Под тенью века. С. Н. Дурылин в воспоминаниях, письмах, документах - Коллектив авторов -- Биографии и мемуары
Шрифт:
Интервал:
Закладка:
<…> По этим садовым дорожками ходили Яблочкина и Нестеров, Топорков и Турчанинова… <…> А в центре всеобщего внимания всегда был Сергей Николаевич Дурылин. <…> Внешне это был человек ниже среднего роста, часто в вышитой украинской сорочке навыпуск, темных брюках, домашних туфлях, в очках с утолщенными минусовыми стеклами в тонкой круглой оправе на очень близоруких голубых глазах, несколько сутулящийся, но живой, подвижный, темпераментный, даже в почтенном возрасте. Его выдавала только проседь в довольно длинных прядях волос, окружающих высокий лоб, в аккуратно подстриженных усах и небольшой бородке. <…>
Когда в 1941 году фашистские войска подходили к Москве, Союз писателей предложил Дурылину эвакуироваться, он категорически отказался и, возвратившись в Болшево, как вспоминает А. А. Виноградова, сказал своим родным: «Война будет долгая. Мы победим, но не за один месяц или год. А ехать нам некуда и незачем». И они остались, ждали, верили в победу и помогали фронту. <…> Шили дома маскировочные халаты, вязали варежки и отправляли их защитникам Москвы с записочками, написанными Сергеем Николаевичем: «Пусть эти варежки согревают не только руки, но и души ваши заботами и любовью оставшихся под Москвой жен, сестер и матерей». А он сам выступал с лекциями, докладами перед ранеными в госпиталях, перед бойцами и офицерами, находящимися на отдыхе, организовывал концерты, привлекая к участию в них прославленных прекрасных актрис А. А. Яблочкину, Н. А. Обухову, Е. Д. Турчанинову и других, и, кроме того, писал, писал….
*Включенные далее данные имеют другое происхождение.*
/-- R390 to R393, R404, R406, R407 and R409. -/
def Obligations.HostSteps : Prop :=
  ∀ (s : State),
    let port := s.ev.num
    let cpl (t : State) (st : Nat) : Prop := t.cpl = (port * 16 + st, 0) :: s.cpl
    let answered (t : State) (st v : Nat) : Prop := t = s.answerHost port st v
    (let n := s.ev.c
     let va := nw s.ev.b
     let badR := n = 0 ∨ 256 < n
     let badW := badR ∨ s.ev.data.length ≠ n
     (badW → Answers (exec .stoxisWrite s) fun t => answered t 5 0) ∧
     (badR → Answers (exec .stoxisRead s) fun t => answered t 5 0) ∧
     (∀ st, ¬ badW → s.hostAt port s.ev.a va n true = .no st → Answers (exec .stoxisWrite s) fun t => answered t st 0) ∧
     (∀ st, ¬ badR → s.hostAt port s.ev.a va n false = .no st → Answers (exec .stoxisRead s) fun t => answered t st 0) ∧
     (¬ badW → s.hostAt port s.ev.a va n true = .wait → Answers (exec .stoxisWrite s) fun t =>
       t.inputs = (s.now + 1, .stoxisWrite, s.ev) :: s.inputs ∧ { t with inputs := s.inputs } = s) ∧
     (¬ badR → s.hostAt port s.ev.a va n false = .wait → Answers (exec .stoxisRead s) fun t =>
       t.inputs = (s.now + 1, .stoxisRead, s.ev) :: s.inputs ∧ { t with inputs := s.inputs } = s) ∧
     (∀ k kind idx off, ¬ badW → s.hostAt port s.ev.a va n true = .at_ [(k, n, 0)] kind idx off → s.hostDead kind idx off n = false →
       partialPoison s.poison k n = none → Answers (exec .stoxisWrite s) fun t => cpl t 0 ∧ t.tiles = s.tiles ∧
         (∀ b, b < n → readByte t.mem (k + b) = BitVec.ofNat 8 (s.ev.data[b]?.getD 0)) ∧
         ∀ b, b < k ∨ k + n ≤ b → readByte t.mem b = readByte s.mem b) ∧
     (∀ k kind idx off, ¬ badR → s.hostAt port s.ev.a va n false = .at_ [(k, n, 0)] kind idx off → s.hostDead kind idx off n = false →
       poisonIn s.poison k n = none → Answers (exec .stoxisRead s) fun t => answered t 0 (readMem s.mem k n)) ∧
     (∀ k kind idx off, ¬ badR → s.hostAt port s.ev.a va n false = .at_ [(k, n, 0)] kind idx off → (poisonIn s.poison k n).isSome = true →
       Answers (exec .stoxisRead s) fun t => answered t 3 0)) ∧
    (let v := s.sem (s.ev.a % 32)
     let others (t : State) : Prop := (∀ j, j ≠ s.ev.a % 32 → t.sem j = s.sem j) ∧ t.mem = s.mem ∧ t.tiles = s.tiles
     (s.mgmtUp port = false → Answers (exec .semaphoreAcquire s) (fun t => answered t 1 0) ∧
       Answers (exec .semaphoreRelease s) fun t => answered t 1 0) ∧
     (s.mgmtUp port = true →
      (v.1 = 0 → Answers (exec .semaphoreAcquire s) fun t => others t ∧ t.sem (s.ev.a % 32) = (port + 1, (v.2.1 + 1) % 65536, v.2.2) ∧
        t.cpl = (port * 16, semWord (t.sem (s.ev.a % 32)) true) :: s.cpl) ∧
      (v.1 ≠ 0 → Answers (exec .semaphoreAcquire s) fun t => answered t 0 (semWord v false)) ∧
      (v.1 = port + 1 → Answers (exec .semaphoreRelease s) fun t => others t ∧ t.sem (s.ev.a % 32) = (0, v.2) ∧ cpl t 0) ∧
      (v.1 ≠ port + 1 → Answers (exec .semaphoreRelease s) fun t => others t ∧ cpl t 0 ∧
        t.sem (s.ev.a % 32) = (v.1, v.2.1, min (v.2.2 + 1) 65535)))) ∧
    (Answers (exec .stoxisPortDown s) fun t => t.mgmt.ready.getLsbD (port % 2) = false ∧ t.mem = s.mem ∧ t.tiles = s.tiles ∧
      (∀ n, (s.sem n).1 = port % 2 + 1 → t.sem n = (0, (s.sem n).2)) ∧ (∀ n, (s.sem n).1 ≠ port % 2 + 1 → t.sem n = s.sem n) ∧
      ∃ e, t.toMgmt = e :: s.toMgmt ∧ ef e 2 1 = 0x2D ∧ ef e 28 4 % 16 = 6) ∧
    (s.portUp port = false → Answers (exec .mgmtRead s) (fun t => answered t 1 0) ∧ Answers (exec .mgmtWrite s) (fun t => answered t 1 0) ∧
      Answers (exec .debugRead s) fun t => answered t 1 0) ∧
    (s.portUp port = true →
      (s.ev.a % 8 ≠ 0 → Answers (exec .mgmtRead s) (fun t => answered t 5 0) ∧ Answers (exec .mgmtWrite s) fun t => answered t 5 0) ∧
      (s.ev.a = 0 → Answers (exec .mgmtRead s) (fun t => answered t 0 s.mgmt.ready.toNat) ∧ Answers (exec .mgmtWrite s) fun t => answered t 0 0) ∧
      (s.isReady 2 = true → s.ev.a = 0x208 → Answers (exec .mgmtRead s) fun t => answered t 0 s.mgmt.roleStat) ∧
      (s.isReady 2 = true → s.ev.a = 0x810 → Answers (exec .mgmtWrite s) fun t => tget 0 t.mgmt.dbgAddr port = s.ev.b % 2 ^ 64 ∧ cpl t 0 ∧
        t.mem = s.mem ∧ t.tiles = s.tiles) ∧
      (s.isReady 2 = false ∨ s.mgmt.agent = none → Answers (exec .debugRead s) fun t => answered t 1 0) ∧
      (s.isReady 2 = true → s.mgmt.agent ≠ none → s.dbgRead port = .wait → Answers (exec .debugRead s) fun t =>
        t.inputs = (s.now + 1, .debugRead, s.ev) :: s.inputs ∧ { t with inputs := s.inputs } = s) ∧
      ∀ st v woke, s.isReady 2 = true → s.mgmt.agent ≠ none → s.dbgRead port = .ok st v woke → Answers (exec .debugRead s) fun t =>
        t.mgmt.dbgStat = st ∧ t.mgmt.wakes = s.mgmt.wakes + (if woke then 1 else 0) ∧ t.cpl = (port * 16, v) :: s.cpl ∧ t.mem = s.mem ∧
        t.tiles = s.tiles) ∧
    (let p := s.ev.num
     let i := s.ev.b % 64
     let g := (s.part p).grant i
     let only (t : State) : Prop := { t with parts := s.parts, flight := s.flight, next := s.next } = s ∧
       (∀ j, j ≠ i → (t.part p).grant j = (s.part p).grant j) ∧ ∀ q, q ≠ p → t.part q = s.part q
     let refused (t : State) : Prop := only t ∧ (t.part p).grant i = { g with err := true } ∧ t.flight = s.flight
     let revoked (t : State) : Prop := only t ∧ (t.part p).grant i = { g with st := 2, err := false } ∧
       ∃ f, t.flight = s.flight ++ [f] ∧ f.msg = .grantFree (p * 64 + i) ∧ f.due = s.now + 1
     let base := (s.part p).wgdat0
     let pages := nf s.ev.a 0 32
     let st := nf s.ev.a 48 2
     s.ev.a < 2 ^ 51 →
     (g.st = 2 → Answers (exec .grant s) refused ∧ Answers (exec .revoke s) refused) ∧
     (g.st = 1 → Answers (exec .revoke s) revoked ∧ (st = 0 → Answers (exec .grant s) revoked) ∧ (st ≠ 0 → Answers (exec .grant s) refused)) ∧
     (g.st = 0 →
      (2 ≤ st → Answers (exec .grant s) refused) ∧
      (st = 1 → (2 ^ 36 < base * 65536 + pages * 65536 ∨ pages = 0 ∨ s.grantClash p base pages (nf s.ev.a 32 12) = true) →
        Answers (exec .grant s) refused) ∧
      (st = 0 ∨ (st = 1 ∧ base * 65536 + pages * 65536 ≤ 2 ^ 36 ∧ pages ≠ 0 ∧ s.grantClash p base pages (nf s.ev.a 32 12) = false) →
        Answers (exec .grant s) fun t => only t ∧ t.flight = s.flight ∧ let g' := (t.part p).grant i
          g'.base = base ∧ g'.pages = pages ∧ g'.grantee = nf s.ev.a 32 12 ∧ g'.rights = BitVec.ofNat 4 (nf s.ev.a 44 4) ∧ g'.st = st ∧
          g'.err = false))) ∧
    (∀ k, s.arrived = some (.grantFree k) → (s.grantBusy k = true → exec .grantDrained s = .next s) ∧
      (s.grantBusy k = false → Answers (exec .grantDrained s) fun t => { t with parts := s.parts } = s.taken ∧
        let g := (s.part (k / 64)).grant (k % 64)
        (t.part (k / 64)).grant (k % 64) = { g with st := if g.st = 2 then 0 else g.st }))

/-- R393, R401, R408 to R412, R414 and R419. That the NONCE status is decided before FIELD and FULL is the model's order (log 31). -/
def Obligations.BringUpSteps : Prop :=
  ∀ (s : State),
    let port := s.ev.num
    let nak (i : Instr) : Prop := exec i s = .next (s.answerHost port 1 0)
    let acked (t : State) : Prop := t.cpl = (port * 16, 0) :: s.cpl
    let keeps (t : State) : Prop := t.mem = s.mem ∧ t.poison = s.poison ∧ t.tiles = s.tiles
    let empty (t : State) : Prop := (∀ k u, t.slot k u = Slot.fresh) ∧ (∀ k, readByte t.mem k = 0) ∧ t.poison = [] ∧ t.launches = [] ∧
      t.queues = [] ∧ t.parts = [] ∧ t.flight = [] ∧ t.mgmt.earmarks = [] ∧ t.mgmt.ready = 0 ∧ t.mgmt.repairs = [] ∧ t.now = s.now
    let up := s.portUp port = true
    let mc := s.mgmtUp port = true
    (¬ up → nak .resetCold ∧ nak .resetPackage ∧ nak .resetPort ∧ nak .bootImageCheck) ∧
    (¬ mc → nak .attestRequest ∧ nak .keyLoad ∧ nak .keyRemove) ∧
    (up → Answers (exec .resetCold s) (fun t => empty t ∧ acked t ∧ t.mgmt.marks = [] ∧ t.mgmt.fwDigest = 0) ∧
      Answers (exec .resetPackage s) (fun t => empty t ∧ acked t ∧ t.mgmt.marks = s.mgmt.marks ∧ t.mgmt.rankCe = s.mgmt.rankCe ∧
        t.mgmt.fwDigest = s.mgmt.fwDigest ∧ ((s.tiles.map Prod.fst).Nodup → ∀ k, (t.tile k).margin = (s.tile k).margin)) ∧
      Answers (exec .resetPort s) fun t => keeps t ∧ acked t ∧ t.mgmt.ready.getLsbD port = false ∧ t.launches = s.launches ∧
        (∀ j, j ≠ port → t.mgmt.ready.getLsbD j = s.mgmt.ready.getLsbD j) ∧ (∀ n, (s.sem n).1 = port + 1 → (t.sem n).1 = 0) ∧
        ∃ e, t.toMgmt = e :: s.toMgmt ∧ ef e 2 1 = 0x2D ∧ ef e 28 4 % 16 = 6) ∧
    Answers (exec .powerOn s) (fun t => empty t ∧ t.mgmt.bootPort = port % 2 ∧ t.mgmt.cooling = s.ev.a % 3) ∧
    (let b := s.ev.num
     let next := s.bootNext = some b
     let was := s.mgmt.booted.getLsbD b = true
     (¬ next → ¬ was → exec .functionReady s = .next s) ∧
     (b < 42 → (next ∧ b ≠ 3 ∧ b ≠ 4) ∨ (¬ next ∧ was) → Answers (exec .functionReady s) fun t => keeps t ∧ t.mgmt.ready.getLsbD b = true ∧
       t.mgmt.booted.getLsbD b = true ∧ ∀ j, j ≠ b → t.mgmt.ready.getLsbD j = s.mgmt.ready.getLsbD j) ∧
     (next → b = 3 ∨ b = 4 → Answers (exec .functionReady s) fun t => t.mgmt.ready.getLsbD b = true ∧ t.mgmt.booted.getLsbD b = true ∧
       (t.stack (b - 3)).chg = false ∧ (t.stack (b - 3)).remap = [] ∧ t.mgmt.roleStat = 0) ∧
     Answers (exec .functionLost s) fun t => keeps t ∧ t.mgmt.ready.getLsbD (b % 42) = false ∧
       ∀ j, j ≠ b % 42 → t.mgmt.ready.getLsbD j = s.mgmt.ready.getLsbD j) ∧
    (up →
      (s.isReady 2 = true ∨ port ≠ s.mgmt.bootPort → exec .bootImageCheck s = .next (s.answerHost port 0 0)) ∧
      (s.isReady 2 = false → port = s.mgmt.bootPort →
        (∀ c, s.bootFails s.ev.a = some c → Answers (exec .bootImageCheck s) fun t => keeps t ∧ acked t ∧ t.mgmt.ready = s.mgmt.ready ∧
          t.mgmt.boot = s.mgmt.boot ∧ ∃ e, t.events = e :: s.events ∧ ef e 2 1 = 0x2E ∧ ef e 28 2 = c) ∧
        (s.bootFails s.ev.a = none → Answers (exec .bootImageCheck s) fun t => keeps t ∧ acked t ∧ t.mgmt.ready.getLsbD 2 = true ∧
          t.mgmt.fwDigest = s.bootDigest s.ev.a ∧ t.mgmt.boot = [] ∧ t.events = s.events))) ∧
    (mc → Answers (exec .attestRequest s) fun t => keeps t ∧ acked t ∧ t.mgmt.attDone = false ∧ tget? t.mgmt.reportNonce port = none ∧
      (∃ f ∈ t.flight, f.msg = .report port (tget 0 s.mgmt.nonce port) ∧ s.now < f.due ∧ f.due ≤ s.now + 6250000) ∧
      ∀ f ∈ t.flight, ∀ p x, f.msg = .report p x → p = port ∧ x = tget 0 s.mgmt.nonce port) ∧
    (∀ p nonce, s.arrived = some (.report p nonce) → Answers (exec .attestReportDone s) fun t => keeps t ∧ t.mgmt.attDone = true ∧
      tget? t.mgmt.reportNonce p = some nonce ∧ t.mgmt.report % 2 ^ 256 = nonce % 2 ^ 256 ∧ t.mgmt.ready = s.mgmt.ready) ∧
    (mc → ∀ (i : Instr) (w : Nat), (i = .keyLoad ∧ w = tget 0 s.mgmt.keyWord port) ∨
      (i = .keyRemove ∧ w = nput (tget 0 s.mgmt.keyWord port) 28 1 1) →
      let em := nf w 0 12
      let stat (n : Nat) : Prop := Answers (exec i s) fun t => keeps t ∧ acked t ∧ tget 0 t.mgmt.keyStat port = n ∧ t.mgmt.earmarks = s.mgmt.earmarks
      let others (t : State) : Prop := ∀ e, e ≠ em → tget? t.mgmt.earmarks e = tget? s.mgmt.earmarks e
      let quoted := tget? s.mgmt.reportNonce port = some (tget 0 s.mgmt.keyNonce port)
      let field := em = 0
      let full := tget? s.mgmt.earmarks em = none ∧ 256 ≤ s.mgmt.earmarks.length
      (¬ quoted → stat 2) ∧ (quoted → field → stat 4) ∧ (quoted → ¬ field → nb w 28 = false → full → stat 3) ∧
      (quoted → ¬ field → nb w 28 = true → Answers (exec i s) fun t => keeps t ∧ acked t ∧ tget 0 t.mgmt.keyStat port = 1 ∧
        tget? t.mgmt.earmarks em = none ∧ others t) ∧
      (quoted → ¬ field → nb w 28 = false → ¬ full → Answers (exec i s) fun t => keeps t ∧ acked t ∧ tget 0 t.mgmt.keyStat port = 1 ∧ others t ∧
        ∃ e, tget? t.mgmt.earmarks em = some e ∧ e.mask = BitVec.ofNat 16 (nf w 12 16) ∧ e.key = tget 0 s.mgmt.keyVal port ∧
          e.blocked = 0 ∧ ∀ k, tget 0 e.frames k = 0))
<…> Сергей Николаевич был весьма желанным и частым гостем Украины в конце 40-х годов. Все, кто знал С. Н. Дурылина, встречался с ним, диву давались, откуда столько сил, энергии, деловитости и энтузиазма у этого далеко не здорового, с плохим зрением, пожилого человека. Приезжая в Киев, он за неделю успевал сделать несколько докладов и прочитать несколько лекций; проконсультировать соискателей ученых степеней, режиссеров и художников-постановщиков русской классики; поработать в архивах, музеях, отделах рукописей библиотек; провести деловые встречи с людьми, которые могут своими воспоминаниями или свидетельствами в чем-то помочь науке; просмотреть несколько спектаклей в разных театрах и выступить с устными и письменными рецензиями.
Конечно, вряд ли смог бы Сергей Николаевич все охватить, во все вникнуть и все успеть, не имея возле себя Ирины Алексеевны, которую и в разговоре, и в посвящениях ей книг называл не иначе как «мой верный друг, неизменный и незаменимый помощник в жизни и работе».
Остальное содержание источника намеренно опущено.